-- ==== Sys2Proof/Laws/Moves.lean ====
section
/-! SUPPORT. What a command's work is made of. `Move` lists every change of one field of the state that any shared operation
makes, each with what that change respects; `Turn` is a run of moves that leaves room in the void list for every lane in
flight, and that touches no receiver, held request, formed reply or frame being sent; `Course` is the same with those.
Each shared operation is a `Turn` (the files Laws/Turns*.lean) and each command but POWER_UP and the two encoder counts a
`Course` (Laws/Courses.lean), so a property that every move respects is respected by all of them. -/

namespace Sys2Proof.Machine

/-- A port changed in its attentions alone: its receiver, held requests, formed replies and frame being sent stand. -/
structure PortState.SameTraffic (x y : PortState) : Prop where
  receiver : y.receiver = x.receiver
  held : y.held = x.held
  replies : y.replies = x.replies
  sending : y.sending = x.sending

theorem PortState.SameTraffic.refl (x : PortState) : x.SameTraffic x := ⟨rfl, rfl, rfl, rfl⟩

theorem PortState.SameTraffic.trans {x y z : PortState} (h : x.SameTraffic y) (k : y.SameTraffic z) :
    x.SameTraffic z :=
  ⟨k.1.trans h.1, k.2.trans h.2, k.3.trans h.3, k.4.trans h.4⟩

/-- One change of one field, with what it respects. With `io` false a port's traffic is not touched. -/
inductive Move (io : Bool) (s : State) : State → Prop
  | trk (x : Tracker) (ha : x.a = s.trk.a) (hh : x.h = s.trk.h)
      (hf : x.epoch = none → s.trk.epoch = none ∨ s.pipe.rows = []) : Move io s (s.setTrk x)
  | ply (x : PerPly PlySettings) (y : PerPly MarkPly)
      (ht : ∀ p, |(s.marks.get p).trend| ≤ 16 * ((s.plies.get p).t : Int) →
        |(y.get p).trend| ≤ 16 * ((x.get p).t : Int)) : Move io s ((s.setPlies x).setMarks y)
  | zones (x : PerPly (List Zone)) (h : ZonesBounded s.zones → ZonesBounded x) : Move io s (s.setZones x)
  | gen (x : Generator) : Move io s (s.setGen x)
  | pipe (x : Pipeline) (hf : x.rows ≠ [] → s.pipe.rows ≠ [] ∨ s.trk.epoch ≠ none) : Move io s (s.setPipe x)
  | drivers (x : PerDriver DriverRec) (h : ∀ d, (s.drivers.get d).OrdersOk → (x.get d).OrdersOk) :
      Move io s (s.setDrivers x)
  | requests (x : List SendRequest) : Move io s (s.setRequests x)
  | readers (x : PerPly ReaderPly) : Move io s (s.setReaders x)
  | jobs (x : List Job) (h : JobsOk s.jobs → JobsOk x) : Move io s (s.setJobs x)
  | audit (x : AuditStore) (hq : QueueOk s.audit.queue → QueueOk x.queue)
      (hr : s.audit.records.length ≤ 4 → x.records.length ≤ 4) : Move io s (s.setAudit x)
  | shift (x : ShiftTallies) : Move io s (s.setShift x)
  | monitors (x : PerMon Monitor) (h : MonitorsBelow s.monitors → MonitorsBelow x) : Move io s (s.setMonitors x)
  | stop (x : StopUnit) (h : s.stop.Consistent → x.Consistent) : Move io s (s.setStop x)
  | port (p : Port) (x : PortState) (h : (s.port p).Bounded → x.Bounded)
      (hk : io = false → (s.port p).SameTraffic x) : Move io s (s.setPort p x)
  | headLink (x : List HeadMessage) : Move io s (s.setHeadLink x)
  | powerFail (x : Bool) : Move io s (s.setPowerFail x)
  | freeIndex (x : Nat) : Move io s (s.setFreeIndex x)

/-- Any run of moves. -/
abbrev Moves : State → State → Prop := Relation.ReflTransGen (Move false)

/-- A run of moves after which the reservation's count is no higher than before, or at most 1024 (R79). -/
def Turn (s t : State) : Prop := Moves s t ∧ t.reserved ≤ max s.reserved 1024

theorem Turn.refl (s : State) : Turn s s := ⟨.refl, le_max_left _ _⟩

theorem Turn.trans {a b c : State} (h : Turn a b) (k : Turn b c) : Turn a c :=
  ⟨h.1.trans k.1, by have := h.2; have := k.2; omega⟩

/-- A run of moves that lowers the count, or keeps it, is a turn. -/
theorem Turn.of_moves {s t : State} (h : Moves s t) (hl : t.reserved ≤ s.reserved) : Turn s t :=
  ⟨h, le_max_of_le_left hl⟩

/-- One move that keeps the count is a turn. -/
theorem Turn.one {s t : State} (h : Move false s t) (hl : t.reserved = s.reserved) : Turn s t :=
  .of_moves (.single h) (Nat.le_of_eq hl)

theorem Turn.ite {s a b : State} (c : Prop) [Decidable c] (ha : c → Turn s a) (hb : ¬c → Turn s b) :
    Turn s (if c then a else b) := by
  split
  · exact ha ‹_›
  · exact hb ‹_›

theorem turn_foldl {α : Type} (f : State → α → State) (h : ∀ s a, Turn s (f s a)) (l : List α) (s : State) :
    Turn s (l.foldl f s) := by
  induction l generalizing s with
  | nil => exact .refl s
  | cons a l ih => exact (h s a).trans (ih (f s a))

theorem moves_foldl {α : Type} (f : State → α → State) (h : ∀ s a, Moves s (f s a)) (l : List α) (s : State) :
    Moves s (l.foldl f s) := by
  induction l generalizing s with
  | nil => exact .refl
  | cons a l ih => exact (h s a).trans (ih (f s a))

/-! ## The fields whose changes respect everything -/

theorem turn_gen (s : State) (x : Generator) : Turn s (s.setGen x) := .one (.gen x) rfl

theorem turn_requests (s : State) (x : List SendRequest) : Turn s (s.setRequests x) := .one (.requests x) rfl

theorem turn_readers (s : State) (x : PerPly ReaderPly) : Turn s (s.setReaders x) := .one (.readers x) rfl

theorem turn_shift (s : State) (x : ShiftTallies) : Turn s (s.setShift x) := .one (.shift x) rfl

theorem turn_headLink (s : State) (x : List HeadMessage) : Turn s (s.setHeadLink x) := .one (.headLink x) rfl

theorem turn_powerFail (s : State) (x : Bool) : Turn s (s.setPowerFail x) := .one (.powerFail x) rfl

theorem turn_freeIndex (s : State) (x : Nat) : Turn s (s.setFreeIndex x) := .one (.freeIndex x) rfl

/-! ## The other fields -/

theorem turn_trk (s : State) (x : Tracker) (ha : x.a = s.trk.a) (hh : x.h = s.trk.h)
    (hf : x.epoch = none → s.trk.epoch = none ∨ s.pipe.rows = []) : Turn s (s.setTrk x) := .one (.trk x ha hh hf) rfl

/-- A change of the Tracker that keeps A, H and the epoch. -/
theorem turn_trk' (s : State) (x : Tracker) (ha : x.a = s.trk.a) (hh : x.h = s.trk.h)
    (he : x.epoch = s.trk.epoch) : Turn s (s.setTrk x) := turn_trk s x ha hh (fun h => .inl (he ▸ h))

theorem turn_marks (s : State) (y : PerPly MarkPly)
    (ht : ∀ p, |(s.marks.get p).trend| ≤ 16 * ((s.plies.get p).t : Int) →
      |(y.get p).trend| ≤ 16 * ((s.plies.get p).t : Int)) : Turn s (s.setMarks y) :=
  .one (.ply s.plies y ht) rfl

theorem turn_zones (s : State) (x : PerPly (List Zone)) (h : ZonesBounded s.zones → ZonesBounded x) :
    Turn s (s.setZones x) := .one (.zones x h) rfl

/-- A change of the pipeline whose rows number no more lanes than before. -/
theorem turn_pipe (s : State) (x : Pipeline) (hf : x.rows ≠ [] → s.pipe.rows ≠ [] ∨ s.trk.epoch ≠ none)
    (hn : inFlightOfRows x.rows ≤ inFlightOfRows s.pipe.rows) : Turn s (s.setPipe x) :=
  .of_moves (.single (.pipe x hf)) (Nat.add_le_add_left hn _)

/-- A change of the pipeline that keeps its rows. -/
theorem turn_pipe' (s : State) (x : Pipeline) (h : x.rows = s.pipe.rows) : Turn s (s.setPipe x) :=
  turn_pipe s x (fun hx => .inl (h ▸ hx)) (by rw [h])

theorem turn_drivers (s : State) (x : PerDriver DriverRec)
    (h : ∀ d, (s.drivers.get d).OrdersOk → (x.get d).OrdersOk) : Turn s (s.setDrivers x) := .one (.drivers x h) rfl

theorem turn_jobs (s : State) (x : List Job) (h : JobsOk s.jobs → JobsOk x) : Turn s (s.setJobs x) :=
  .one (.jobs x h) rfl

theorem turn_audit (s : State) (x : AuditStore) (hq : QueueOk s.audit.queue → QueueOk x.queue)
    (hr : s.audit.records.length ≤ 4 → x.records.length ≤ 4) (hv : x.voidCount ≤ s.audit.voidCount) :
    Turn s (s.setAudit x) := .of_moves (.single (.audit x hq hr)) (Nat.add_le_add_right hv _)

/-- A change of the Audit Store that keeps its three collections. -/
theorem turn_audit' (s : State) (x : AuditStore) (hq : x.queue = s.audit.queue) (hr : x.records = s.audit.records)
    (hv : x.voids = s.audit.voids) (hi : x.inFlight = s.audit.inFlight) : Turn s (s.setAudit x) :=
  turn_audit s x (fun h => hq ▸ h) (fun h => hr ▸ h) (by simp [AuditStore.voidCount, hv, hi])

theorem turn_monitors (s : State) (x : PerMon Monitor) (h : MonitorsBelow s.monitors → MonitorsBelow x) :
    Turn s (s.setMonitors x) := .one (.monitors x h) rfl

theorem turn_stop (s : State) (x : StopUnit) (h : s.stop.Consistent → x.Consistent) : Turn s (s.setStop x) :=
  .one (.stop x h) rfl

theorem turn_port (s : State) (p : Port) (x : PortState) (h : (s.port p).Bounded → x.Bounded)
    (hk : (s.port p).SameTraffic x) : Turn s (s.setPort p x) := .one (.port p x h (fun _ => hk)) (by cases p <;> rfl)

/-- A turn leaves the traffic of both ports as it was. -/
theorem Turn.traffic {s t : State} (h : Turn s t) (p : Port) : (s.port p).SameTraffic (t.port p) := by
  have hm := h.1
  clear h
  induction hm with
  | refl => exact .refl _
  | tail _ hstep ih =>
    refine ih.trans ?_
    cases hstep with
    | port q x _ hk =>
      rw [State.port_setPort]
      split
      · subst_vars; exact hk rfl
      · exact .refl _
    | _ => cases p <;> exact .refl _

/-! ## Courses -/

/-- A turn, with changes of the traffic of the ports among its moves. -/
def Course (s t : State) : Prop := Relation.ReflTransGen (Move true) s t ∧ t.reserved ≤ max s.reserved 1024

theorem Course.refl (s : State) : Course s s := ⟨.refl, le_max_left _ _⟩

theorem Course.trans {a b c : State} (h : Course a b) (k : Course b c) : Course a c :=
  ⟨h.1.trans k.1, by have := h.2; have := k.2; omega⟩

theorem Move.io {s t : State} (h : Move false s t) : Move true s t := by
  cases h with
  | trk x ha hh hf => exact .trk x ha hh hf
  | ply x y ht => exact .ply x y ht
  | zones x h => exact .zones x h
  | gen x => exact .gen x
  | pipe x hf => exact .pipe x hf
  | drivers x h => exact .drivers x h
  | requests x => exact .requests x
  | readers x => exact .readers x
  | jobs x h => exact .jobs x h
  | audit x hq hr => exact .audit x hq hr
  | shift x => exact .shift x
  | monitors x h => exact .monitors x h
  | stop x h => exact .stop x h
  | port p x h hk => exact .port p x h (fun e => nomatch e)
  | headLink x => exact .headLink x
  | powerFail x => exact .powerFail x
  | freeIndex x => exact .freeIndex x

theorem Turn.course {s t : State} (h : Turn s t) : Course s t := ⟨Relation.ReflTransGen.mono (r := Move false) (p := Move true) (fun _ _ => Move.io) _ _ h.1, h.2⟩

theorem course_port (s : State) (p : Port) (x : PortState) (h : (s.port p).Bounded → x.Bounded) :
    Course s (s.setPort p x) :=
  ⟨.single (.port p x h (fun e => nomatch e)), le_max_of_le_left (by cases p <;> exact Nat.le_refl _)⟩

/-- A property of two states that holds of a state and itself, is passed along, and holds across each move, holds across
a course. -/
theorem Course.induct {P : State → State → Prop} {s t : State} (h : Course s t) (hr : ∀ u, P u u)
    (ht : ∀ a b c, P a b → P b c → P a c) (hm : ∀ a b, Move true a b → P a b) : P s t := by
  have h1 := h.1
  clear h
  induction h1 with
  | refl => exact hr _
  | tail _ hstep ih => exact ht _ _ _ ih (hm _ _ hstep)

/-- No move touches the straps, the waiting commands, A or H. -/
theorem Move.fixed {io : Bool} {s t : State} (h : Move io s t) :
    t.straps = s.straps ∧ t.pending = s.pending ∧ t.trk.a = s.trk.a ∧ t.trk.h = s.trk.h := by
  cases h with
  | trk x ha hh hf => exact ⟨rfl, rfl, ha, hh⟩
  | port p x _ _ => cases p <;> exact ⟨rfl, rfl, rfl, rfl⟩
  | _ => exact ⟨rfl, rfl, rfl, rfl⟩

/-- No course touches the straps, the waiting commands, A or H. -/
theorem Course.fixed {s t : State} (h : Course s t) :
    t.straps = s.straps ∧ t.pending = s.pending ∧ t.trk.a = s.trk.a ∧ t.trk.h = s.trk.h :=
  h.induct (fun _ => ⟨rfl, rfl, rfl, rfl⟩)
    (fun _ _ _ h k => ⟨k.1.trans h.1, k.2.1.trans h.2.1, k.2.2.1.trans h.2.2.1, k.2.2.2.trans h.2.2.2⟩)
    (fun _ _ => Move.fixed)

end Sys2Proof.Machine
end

::::

▶ Problem statement
Where the line holding "flight, and that" appears in the listing above, start reproducing exactly, and end with the line holding "io s (s.setZones x)".

▶ Task output
flight, and that touches no receiver, held request, formed reply or frame being sent; `Course` is the same with those.
Each shared operation is a `Turn` (the files Laws/Turns*.lean) and each command but POWER_UP and the two encoder counts a
`Course` (Laws/Courses.lean), so a property that every move respects is respected by all of them. -/

namespace Sys2Proof.Machine

/-- A port changed in its attentions alone: its receiver, held requests, formed replies and frame being sent stand. -/
structure PortState.SameTraffic (x y : PortState) : Prop where
  receiver : y.receiver = x.receiver
  held : y.held = x.held
  replies : y.replies = x.replies
  sending : y.sending = x.sending

theorem PortState.SameTraffic.refl (x : PortState) : x.SameTraffic x := ⟨rfl, rfl, rfl, rfl⟩

theorem PortState.SameTraffic.trans {x y z : PortState} (h : x.SameTraffic y) (k : y.SameTraffic z) :
    x.SameTraffic z :=
  ⟨k.1.trans h.1, k.2.trans h.2, k.3.trans h.3, k.4.trans h.4⟩

/-- One change of one field, with what it respects. With `io` false a port's traffic is not touched. -/
inductive Move (io : Bool) (s : State) : State → Prop
  | trk (x : Tracker) (ha : x.a = s.trk.a) (hh : x.h = s.trk.h)
      (hf : x.epoch = none → s.trk.epoch = none ∨ s.pipe.rows = []) : Move io s (s.setTrk x)
  | ply (x : PerPly PlySettings) (y : PerPly MarkPly)
      (ht : ∀ p, |(s.marks.get p).trend| ≤ 16 * ((s.plies.get p).t : Int) →
        |(y.get p).trend| ≤ 16 * ((x.get p).t : Int)) : Move io s ((s.setPlies x).setMarks y)
  | zones (x : PerPly (List Zone)) (h : ZonesBounded s.zones → ZonesBounded x) : Move io s (s.setZones x)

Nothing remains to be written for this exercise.